- Location: Jackson County, Florida
- Nearest city: Sneads, Florida
- Coordinates: 30°48′22″N 84°56′40″W﻿ / ﻿30.80611°N 84.94444°W
- Area: 7,952 acres (3,218 ha)
- Governing body: Florida Fish and Wildlife Conservation Commission

= Apalachee Wildlife Management Area =

Protected area in Florida, United States

Apalachee Wildlife Management Area (WMA) consists of 7,952 acres of upland longleaf pine and wetland habitat three miles north of Sneads in Jackson County, Florida. The area is broken up into three management zones, all located along Lake Seminole and the Chattahoochee River.

== Flora and fauna ==
High-quality longleaf pine forest here is preferred by species such as Bachman's sparrow, brown-headed nuthatch, gopher tortoise, and Florida pine snake. The upland habitat, interspersed with floodplain forests and marshes, offers prime habitat for both migratory and resident birds. The federally-listed gentian pinkroot grows within Apalachee Wildlife Management Area.

== Recreational Activities ==
Hunting is extremely popular here, as some of the largest deer harvested in Florida have come out of this WMA. Furthermore, the Northern bobwhite population is robust due to frequent prescribed burns and abundant cover. Fishing opportunities exist on the backwater sloughs of the Chattahoochee River, WMA ponds, and on Lake Seminole. Bass fishermen recognize Lake Seminole as a largemouth bass and striped bass hotspot.

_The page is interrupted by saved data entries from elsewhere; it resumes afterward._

/-- A flock without a running step enters a page tick when its confirmed swap has come due (R211, R217). Where the rounds of a drove that
this device does not hold end is not known here, so it is free (DESIGN CHOICE, log entry 112). -/
def duePage (s : State) (k : Nat) : State :=
  let x := getFlock s k
  if (x.phase = 0 ∨ x.phase = 4) ∧ x.swap.any (fun w => w.confirmed && decide (w.ts ≤ s.tally.num)) then
    let (v, s) := if x.away.isSome then drawNat s else (0, s)
    if v % 2 = 0 then putFlock s k { x with phase := 2 } else s
  else s

/-- Boundary actions that every fire has, in RUN or LOCKED. -/
def boundary (s : State) : State :=
  let s := s.setFresh []
  let s := forEach s allFolds (fun s f => forEach s (List.range 16) (boundaryBoot · f ·))
  let s := forEach (s.setWeights { s.weights with retiring := [] }) s.weights.retiring retireEpoch
  let s := altLinks s
  let s := freeSwitches s
  forEach s allFolds boundaryCal

/-- The throttle level and the performance state of the ticks from this fire on, once their period and design state are in force (R216, R440,
R448). -/
def boundaryPower (s : State) : State := boundaryState (boundaryThrottle s)

/-- The bellwether's TICK marker (R208, R209). -/
def sendTick (s : State) : State := if isRoot s then sendDown s 1 { blankMarker s with time := s.tally.tb } else s

/-! ## TICK_FIRE -/

/-- A step that is to follow has its lane block: a stretch gives a late one the time to land (R28). -/
def blockReady (s : State) (k : Nat) : Bool := !lastTick s k || (getFlock s k).decision != 1 || blockLanded s k

/-- A flock in its page tick has the lane block of the round's first step (R28, R231). -/
def pageReady (s : State) (k : Nat) : Bool := pageBlock s k || (getFlock s k).entries.isEmpty

/-- Whether the next tick may fire: the stretch is decided, every step that ends has its decision and the next one its lane block, and
what the tick or the page tick brings has happened. -/
def mayFire (s : State) : Bool :=
  !trimsDue s && (tallyState s == 2 || (tallyState s == 3 && s.tally.q.isSome && ((paging s).isEmpty || (s.tally.paged == 2 && (paging s).all (pageReady s)))
    && (stepping s).all (fun k => (!lastTick s k || (getFlock s k).decision != 0) && blockReady s k) && tickQuiet s))

/-- The flocks whose step starts at this fire, and the cancel masks, inputs and folds that go with it (R186, R227, R413). -/
def startSteps (s : State) (ks : List Nat) : State :=
  let s := forEach s ks startStep
  let s := if (paging s).isEmpty then latchAll (forEach s (List.range 16) replayFire) else s
  forEach s ks startFolds

/-- A fire in RUN. -/
def fireRun (s : State) : State :=
  let s := settleSwaps (endTick s)
  let pauses := refreshPauses s
  let ks := stepping s
  let ps := paging s
  let s := moveTime (clearTick s)
  let s := boundary s
  let s := forEach s ps (fun s k => modFlock s k (fun x => { x with phase := if x.entries.isEmpty then 0 else 1 }))
  let s := loseLines s
  let s := forEach (forEach s ks commitDeadlines) ks endStep
  let s := forEach s (List.range 16) duePage
  let s := boundaryPower (idleSwitches (newPeriod s))
  let again := ks.filter (fun k => (getFlock s k).phase == 3 && (getFlock s k).pos == 0)
  let s := startSteps s (again ++ readyFlocks s)
  let s := forEach s pauses (fun s e => askPause (bump s (hbmPg e.1) F.HBM_REFRESH_PAUSE_CYC e.2) (pauseKey (8000 + e.1) causeRefresh) e.2)
  predict (forEach s (stepping s) replayHold)

/-- TICK_FIRE (R204). The bellwether, which has no parent to align to, is LOCKED from its first fire on (DEDUCED, log entry 22). -/
def execTickFire (s : State) : Host.Outcome State Fault Refusal :=
  if tallyState s = 1 ∧ isRoot s then .next (lockTally s 0 s.tally.tb)
  else if mayFire s then
    let s := passStretch s
    if tallyState s = 3 then .next (orderLog s (sendTick (fireRun s)))
    else .next (orderLog s (sendTick (takeBase (latchAll (boundaryPower (newPeriod (boundary (moveTime (clearTick (forEach s allFolds endShare))))))))))
  else .next s

end Sys2Proof.Machine
end

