-- ==== Sys2Proof/Certificates/Slice0/Obligations.lean ====
section
/-! DEFINITION. The statements about the model. A clause that says `Answers` is a command's completion: it answers a next state, and
what that state holds. -/

open Sys2Proof Sys2Proof.Machine

/-! ## The queue and the whole machine -/

/-- The command at the front of the queue is the one that runs, on the state with the rest of the queue. -/
def Obligations.FrontCommandRuns : Prop :=
  ∀ (c : Instr) (r : List Instr) (s : State), s.pending = c :: r → step s = exec c (s.setPending r)

/-- No command ends in a fault or a refusal, and every step takes exactly the command at the front of the queue; an empty queue leaves
the block as it is (the model's choice: log entry 2). Every step leaves no rung ring unserved (the model's choice: log entry 23). -/
def Obligations.EveryStepAnswersAndTakesOneCommand : Prop :=
  ∀ s : State, ∃ t, step s = .next t ∧ t.pending = s.pending.tail ∧ (s.pending = [] → t = s) ∧ (s.rung = [] → t.rung = [])

/-- Every step keeps the canonical form of the memories. -/
def Obligations.MemoryStaysCanonical : Prop :=
  ∀ s t : State, Memory.wf s = true → step s = .next t → Memory.wf t = true

/-- After reset every register field holds the reset value of its table, the memories are canonical and read as their empty byte, and
nothing waits. -/
def Obligations.ResetStandsAsTheTablesSay : Prop :=
  (∀ pg f i, rd State.reset pg f i = f.reset) ∧ Memory.wf State.reset = true ∧ State.reset.pending = [] ∧ State.reset.rung = []
    ∧ (∀ a, readByte State.reset a = emptyByte)

/-! ## Registers -/

/-- R11: a pen sees the pages that it owns, pen 0 sees every page, a read of a hidden page returns zero, and a write to one is
ignored. After a halt in the ROM a pen sees none, since only the debug port works (R460). -/
def Obligations.HiddenPagesReadZeroAndIgnoreWrites : Prop :=
  ∀ (s : State) (p : Fin 16) (pg o v : Nat), pg < 207 →
    (seesPage s (.rdma p) pg = true ↔ (p.val = 0 ∨ rd s pg F.LOCK_OWNER = p.val) ∧ s.boot.romHalt = false)
      ∧ (seesPage s (.rdma p) pg = false → readWord s (.rdma p) pg o = (0, s) ∧ writeWord s (.rdma p) pg o v = s)

/-- A write of one register word by the access codes of R9, on the header words of any page: ERR_MASK is RW, ERR_SUM W1C, EVT_ACCESS
SAT; and OWNER of LOCK is RWL. -/
def Obligations.RegisterWriteFollowsAccessCodes : Prop :=
  ∀ (s : State) (src : Source) (page : Fin 256) (v : Word), seesPage s src page = true → s.rung = [] →
    Answers (.registerWrite src page 6 v) s (fun t =>
      rd t page F.ERR_MASK = v.toNat % 2 ^ 16 ∧ OnlyIn [] [(page, F.ERR_MASK, 0)] s t)
    ∧ Answers (.registerWrite src page 5 v) s (fun t =>
      (∀ b, bit (rd t page F.ERR_SUM) b = (decide (b < 16) && bit (rd s page F.ERR_SUM) b && !bit v.toNat b))
        ∧ OnlyIn [] [(page, F.ERR_SUM, 0)] s t)
    ∧ Answers (.registerWrite src page 8 v) s (fun t =>
      rd t page F.EVT_ACCESS = (if v = 0 then 0 else rd s page F.EVT_ACCESS) ∧ OnlyIn [] [(page, F.EVT_ACCESS, 0)] s t)
    ∧ (rd s page F.LOCK_BOOT_LOCK = 0 → Answers (.registerWrite src page 12 v) s (fun t =>
      rd t page F.LOCK_OWNER = v.toNat % 16 ∧ rd t page F.LOCK_BOOT_LOCK = v.toNat / 256 % 2
        ∧ OnlyIn [] [(page, F.LOCK_OWNER, 0), (page, F.LOCK_BOOT_LOCK, 0)] s t))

Apalachee Wildlife Management Area is a site on the Great Florida Birding and Wildlife Trail and its strong wildlife populations attract wildlife viewers year-round. Paddlers utilize four boat landings along River Road to access Lake Seminole and the Chattahoochee River. Hiking, bicycling, and horseback riding is permitted on all unpaved roads.